Building a financial ledger for Payment Service Providers (PSPs) and marketplaces presents a unique challenge: you need to process thousands of transactions per second while maintaining atomic balance updates and double-entry bookkeeping invariants (debits must equal credits).

The traditional approach uses pessimistic locking:

BEGIN;
SELECT * FROM accounts WHERE id IN (...) FOR UPDATE;  -- Acquires row-level locks
UPDATE accounts SET balance = ... WHERE id = ...;
COMMIT;

This works, but has a critical flaw in high-throughput systems.

A Note on Locking and Isolation (PostgreSQL)

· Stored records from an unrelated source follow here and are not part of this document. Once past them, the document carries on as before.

/-- BTN_PRESS stamps the press of a button that was up and nothing of modes. BTN_RELEASE before the long-press window's end, in Service or Restore and
outside recovery, core reset and a committed POWER_DOWN, is the gate instant of cause 0x0C: the mode is Save; in Dark with supply good and nothing
running it starts POWER_UP with cause 1. BTN_LONG_PRESS in Dark has no effect but that the press is over; in Standby, and in Service and Restore, with
nothing running, an image in effect and a valid cue table, it logs 0x009 and POWER_DOWN starts with cause 0x15. MR_ASSERT in Dark sets MR_LOW and logs
0x80E; in Save and Hold it is latched; in Standby, Service and Restore the cores are held in reset. MR_RELEASE sets MR_LOW to 0, and where MR_N held
the cores in reset and main input has not failed the device is in Standby and boots. THERMAL_SAMPLE in Standby stores the sample in JUNCTION_C; four
samples in a row at or above TRIP_C set TRIPPED and log 0x80B. -/
def Obligations.ButtonsAndResets : Prop :=
  ∀ s : State,
    (rdb s F.PWR_BTN_BTN_LOW = false → Answers .btnPress s (fun _ t => rd t F.PWR_BTN_BTN_LOW = 1 ∧ t.power = { s.power with press := some (tickOf s) } ∧ t.modes = s.modes))
    ∧ (∀ k, pressEnd s = some k → tickOf s < k →
      ((serving s && !s.modes.recovery && !s.modes.mrReset && !downRuns s) = true →
        Answers .btnRelease s (fun _ t => t.modes.mode = .save ∧ t.saveDev.cause = 0x0C ∧ rd t F.PWR_BTN_BTN_LOW = 0))
      ∧ (s.modes.mode = .dark → rdb s F.PWR_VIN_STATUS_SUPPLY_GOOD = true → s.modes.powerUp = none → s.power.run = none →
        Answers .btnRelease s (fun _ t => t.modes.powerUp = some ⟨1, 0, none⟩ ∧ t.power.run.elim false (fun r => r.prog == 0) = true ∧ rd t F.PWR_BTN_BTN_LOW = 0)))
    ∧ (∀ k, pressEnd s = some k → s.modes.mode = .dark → downRuns s = false → Answers .btnLongPress s (fun _ t => t.modes = s.modes ∧ t.power = { s.power with press := none }
      ∧ t.now = max s.now (k * unitsPerTick)))
    ∧ (∀ k, pressEnd s = some k → (s.modes.mode = .standby ∨ serving s = true) → s.power.run = none → tableValid s = true → noImage s = false →
      Answers .btnLongPress s (fun u t => t.modes.mode = s.modes.mode ∧ t.power.run.elim false (fun r => r.prog == 1) = true ∧ t.power.downCause = 0x15
        ∧ t.power.press = none ∧ max s.now (k * unitsPerTick) ≤ t.now ∧ (∃ m, (⟨0x009, 2, 0, m⟩ : Ev) ∈ u.evs)))
    ∧ (s.modes.mode = .dark → Answers .mrAssert s (fun u t => rd t F.PWR_BTN_MR_LOW = 1 ∧ t.modes = s.modes ∧ Logs s u (⟨0x80E, 0, 0, 0⟩)))
    ∧ ((s.modes.mode = .save ∨ s.modes.mode = .hold) → Answers .mrAssert s (fun _ t => rd t F.PWR_BTN_MR_LOW = 1 ∧ rd t F.PWR_BTN_MR_LATCHED = 1
      ∧ t.modes = { s.modes with mrLatched := true }))
    ∧ ((s.modes.mode = .standby ∨ serving s = true) → Answers .mrAssert s (fun u t => rd t F.PWR_BTN_MR_LOW = 1 ∧ t.modes.mrReset = true ∧ t.modes.mode = s.modes.mode
      ∧ (⟨0x80E, 0, 0, modeCode s.modes.mode⟩ : Ev) ∈ u.evs))
    ∧ (s.modes.mrReset = true → s.power.failed = false → Answers .mrRelease s (fun _ t => rd t F.PWR_BTN_MR_LOW = 0 ∧ t.modes.mode = .standby ∧ t.modes.booting = true
      ∧ t.modes.mrReset = false))
    ∧ (s.modes.mrReset = false → Answers .mrRelease s (fun _ t => rd t F.PWR_BTN_MR_LOW = 0 ∧ t.modes = s.modes))
    ∧ (∀ temp, temp < 256 → s.modes.mode = .standby → Answers (.thermalSample temp) s (fun u t => rd t F.PWR_THERM_JUNCTION_C = temp ∧ t.modes = s.modes
      ∧ (rd s F.PWR_THERM_TRIP_C ≤ temp → 3 ≤ s.power.hot → rd s F.PWR_THERM_TRIPPED = 0 → rd t F.PWR_THERM_TRIPPED = 1 ∧ Logs s u (⟨0x80B, 1, 0, temp⟩))))

/-- DRAIN_COMPLETE after a gate instant with no abort under way, once every draining stage's tap has passed what it received, with nothing running, an
image in effect and a cue table whose SAVE_RAILS is a valid program: the drain is done, each draining stage waits for its held writes or for the
rails, and SAVE_RAILS runs from its first word. POST_SEAL_DECISION once every saving stage has ended and its DRAM requests have issued, with none
torn, action Hold and no latched MR_N: with supply good and another run still under way the device leaves Save for Standby in the intermission, with
event 0x005; without it, with a hold deadline, a valid cue table and a run still under way, it is in Hold with the deadline latched and HOLD_RAILS
queued. With action power-down, nothing running, an image in effect and a valid cue table POWER_DOWN starts. ABORT_PROGRAMS_DRAINED, with the abort's
programs all ended, no stage torn and another run under way: the abort is in its last step and the resume run is queued. HOLD_DEADLINE in Hold with
nothing running, and a valid cue table: time moves to the deadline, 0x006 is logged and POWER_DOWN starts with cause 0x13; it changes nothing where no
deadline runs. -/
def Obligations.SavePhaseCommands : Prop :=
  ∀ s : State,
    (s.saveDev.gate = true → s.saveDev.drained = false → s.saveDev.abort = 0 → s.power.run = none → tableValid s = true → noImage s = false → rdb s F.CUE_CFG_FORCE_TABLE = false →
      progValid s 2 = true → (∀ n, (sav s n).phase = .drain → drainDone s n = true) →
      Answers .drainComplete s (fun _ t => t.saveDev.drained = true ∧ t.power.run = some ⟨2, 0, false, 0, .none, 0⟩ ∧ t.power.queued = []
        ∧ ∀ n, (sav s n).phase = .drain → (sav t n).phase = if (led s n).held.isEmpty then .waitRails else .touch))
    ∧ (savesEnded s = true → requestsOut s = true → s.saveDev.anyTorn = false → s.modes.mrLatched = false →
      (s.saveDev.action = 1 → rdb s F.PWR_VIN_STATUS_SUPPLY_GOOD = true → s.power.run.isSome = true → savingStages s ≠ [] →
        Answers .postSealDecision s (fun u t => t.modes.mode = .standby ∧ t.modes.intermission = true ∧ t.saveDev.gate = false ∧ ∃ g, (⟨0x005, 0, 0, g⟩ : Ev) ∈ u.evs))
      ∧ (s.saveDev.action = 1 → rdb s F.PWR_VIN_STATUS_SUPPLY_GOOD = false → rd s F.MODE_HOLD_HOLD_DEADLINE ≠ 0 → tableValid s = true → s.power.run.isSome = true →
        Answers .postSealDecision s (fun _ t => t.modes.mode = .hold ∧ t.modes.holdLen = rd s F.MODE_HOLD_HOLD_DEADLINE ∧ t.modes.holdEntry = tickOf s
          ∧ t.saveDev.gate = false ∧ t.power.queued = s.power.queued ++ [3]))
      ∧ (s.saveDev.action ≠ 1 → s.power.run = none → tableValid s = true → noImage s = false →
        Answers .postSealDecision s (fun _ t => t.modes.mode = .save ∧ t.power.run.elim false (fun r => r.prog == 1) = true ∧ t.power.downCause = 0x12)))
    ∧ (s.saveDev.abort = 1 → programsOut s = false → s.saveDev.anyTorn = false → s.power.run.isSome = true → downRuns s = false →
      Answers .abortProgramsDrained s (fun _ t => t.saveDev.abort = 2 ∧ t.power.queued = s.power.queued ++ [4]))
    ∧ (∀ k, holdTick s = some k → s.power.run = none → tableValid s = true →
      Answers .holdDeadline s (fun u t => (⟨0x006, 0, 0, 0⟩ : Ev) ∈ u.evs ∧ t.now = max s.now (k * unitsPerTick) ∧ t.modes = s.modes
        ∧ t.power.run.elim false (fun r => r.prog == 1) = true ∧ t.power.downCause = 0x13))
    ∧ (holdTick s = none → exec .holdDeadline s = .next (finish s))

/-- On every path that writes the register: MODE_REQUEST_POWER_UP in Dark with supply good and nothing running starts POWER_UP with cause 2, and in every
other mode, or without supply good, is ignored with event 0x00B (source 0x1FF). MODE_REQUEST_POWER_DOWN outside Standby is ignored with 0x00B; in
Standby with nothing running, an image in effect and a valid cue table it starts POWER_DOWN with cause 0x12. MODE_PLAYBILL_APPLY with a reserved
playbill code is refused with RESULT 3, in Save and Hold with RESULT 2, each with event 0x004; in Dark an allowed code is recorded with RESULT 1; in
Standby, Service and Restore a code that the image does not allow is refused with RESULT 3, and an allowed one waits for the next recompute, with
RESULT 1 where its DRAM speed or flash rate is not in use and 0 where both are. -/
def Obligations.ModeRequests : Prop :=
  ∀ (s : State) (p : Path), pathWrites s p F.MODE_REQUEST_POWER_UP.idx = true →
    (s.modes.mode = .dark → rdb s F.PWR_VIN_STATUS_SUPPLY_GOOD = true → s.modes.powerUp = none → s.power.run = none →
      Answers (.modeRequestPowerUp p) s (fun _ t => t.modes.powerUp = some ⟨2, 0, none⟩ ∧ t.power.run.elim false (fun r => r.prog == 0) = true))
    ∧ ((s.modes.mode ≠ .dark ∨ rdb s F.PWR_VIN_STATUS_SUPPLY_GOOD = false) →
      Answers (.modeRequestPowerUp p) s (fun u t => t.modes = s.modes ∧ t.power = s.power ∧ (⟨0x00B, 0, 0, modeCode s.modes.mode + 4088⟩ : Ev) ∈ u.evs))
    ∧ (s.modes.mode ≠ .standby → Answers (.modeRequestPowerDown p) s (fun u t => t.modes = s.modes ∧ t.power = s.power ∧ (⟨0x00B, 0, 0, modeCode s.modes.mode + 4088⟩ : Ev) ∈ u.evs))
    ∧ (s.modes.mode = .standby → s.power.run = none → tableValid s = true → noImage s = false →
      Answers (.modeRequestPowerDown p) s (fun _ t => t.power.run.elim false (fun r => r.prog == 1) = true ∧ t.power.downCause = 0x12 ∧ t.modes.mode = .standby))
    ∧ (∀ w : Word, regLocked s F.MODE_PLAYBILL_APPLY.idx = false →
      (6 ≤ fldOf w F.MODE_PLAYBILL_PLAYBILL → Answers (.modePlaybillApply p w) s (fun u t => rd t F.MODE_PLAYBILL_RESULT = 3 ∧ t.modes = s.modes ∧ (⟨0x004, 1, 0, 3⟩ : Ev) ∈ u.evs))
      ∧ (fldOf w F.MODE_PLAYBILL_PLAYBILL < 6 → (s.modes.mode = .save ∨ s.modes.mode = .hold) →
        Answers (.modePlaybillApply p w) s (fun u t => rd t F.MODE_PLAYBILL_RESULT = 2 ∧ t.modes = s.modes ∧ (⟨0x004, 1, 0, 2⟩ : Ev) ∈ u.evs))
      ∧ (∀ b, billOf (fldOf w F.MODE_PLAYBILL_PLAYBILL) = some b →
        (s.modes.mode = .dark → Answers (.modePlaybillApply p w) s (fun _ t => rd t F.MODE_PLAYBILL_RESULT = 1
          ∧ t.modes = { s.modes with recorded := some ⟨b, decide (fldOf w F.MODE_PLAYBILL_COMPAT_QOS = 1)⟩ }))
        ∧ ((serving s = true ∨ s.modes.mode = .standby) →
          (s.modes.allowed.getLsbD (billCode b) = false →
            Answers (.modePlaybillApply p w) s (fun u t => rd t F.MODE_PLAYBILL_RESULT = 3 ∧ t.modes = s.modes ∧ (⟨0x004, 1, 0, 3⟩ : Ev) ∈ u.evs))
          ∧ (s.modes.allowed.getLsbD (billCode b) = true → Answers (.modePlaybillApply p w) s (fun _ t =>
            t.modes.applying = some ⟨b, decide (fldOf w F.MODE_PLAYBILL_COMPAT_QOS = 1)⟩ ∧ t.modes.mode = s.modes.mode
            ∧ rd t F.MODE_PLAYBILL_RESULT = b2n (!billInUse s b)
            ∧ (t.modes.recorded.isSome = true ↔ billInUse s b = false))))))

In PostgreSQL’s default READ COMMITTED isolation, SELECT FOR UPDATE doesn’t block all readers—plain SELECT statements can still read committed data. What it blocks are other transactions attempting to lock the same rows (via FOR UPDATE, FOR SHARE, or UPDATE/DELETE).

But in a ledger system, this distinction matters less than you’d think. Every transaction needs consistent balance data to calculate the next write. The moment Transaction B reads an account balance that Transaction A is about to modify, B’s calculation becomes stale—whether you block that read or not.

The question: Can we maintain consistency without holding locks during reads?

The answer is optimistic concurrency control (OCC)—a pattern that assumes conflicts are rare and only checks for them at write time.

As Marc Brooker observes, OCC allows systems to “avoid all coordination during the process of executing a transaction, and only coordinate at COMMIT time.” This is precisely what our three-phase pattern achieves: we defer all synchronization to the final write phase, checking for conflicts via the lockVersion column.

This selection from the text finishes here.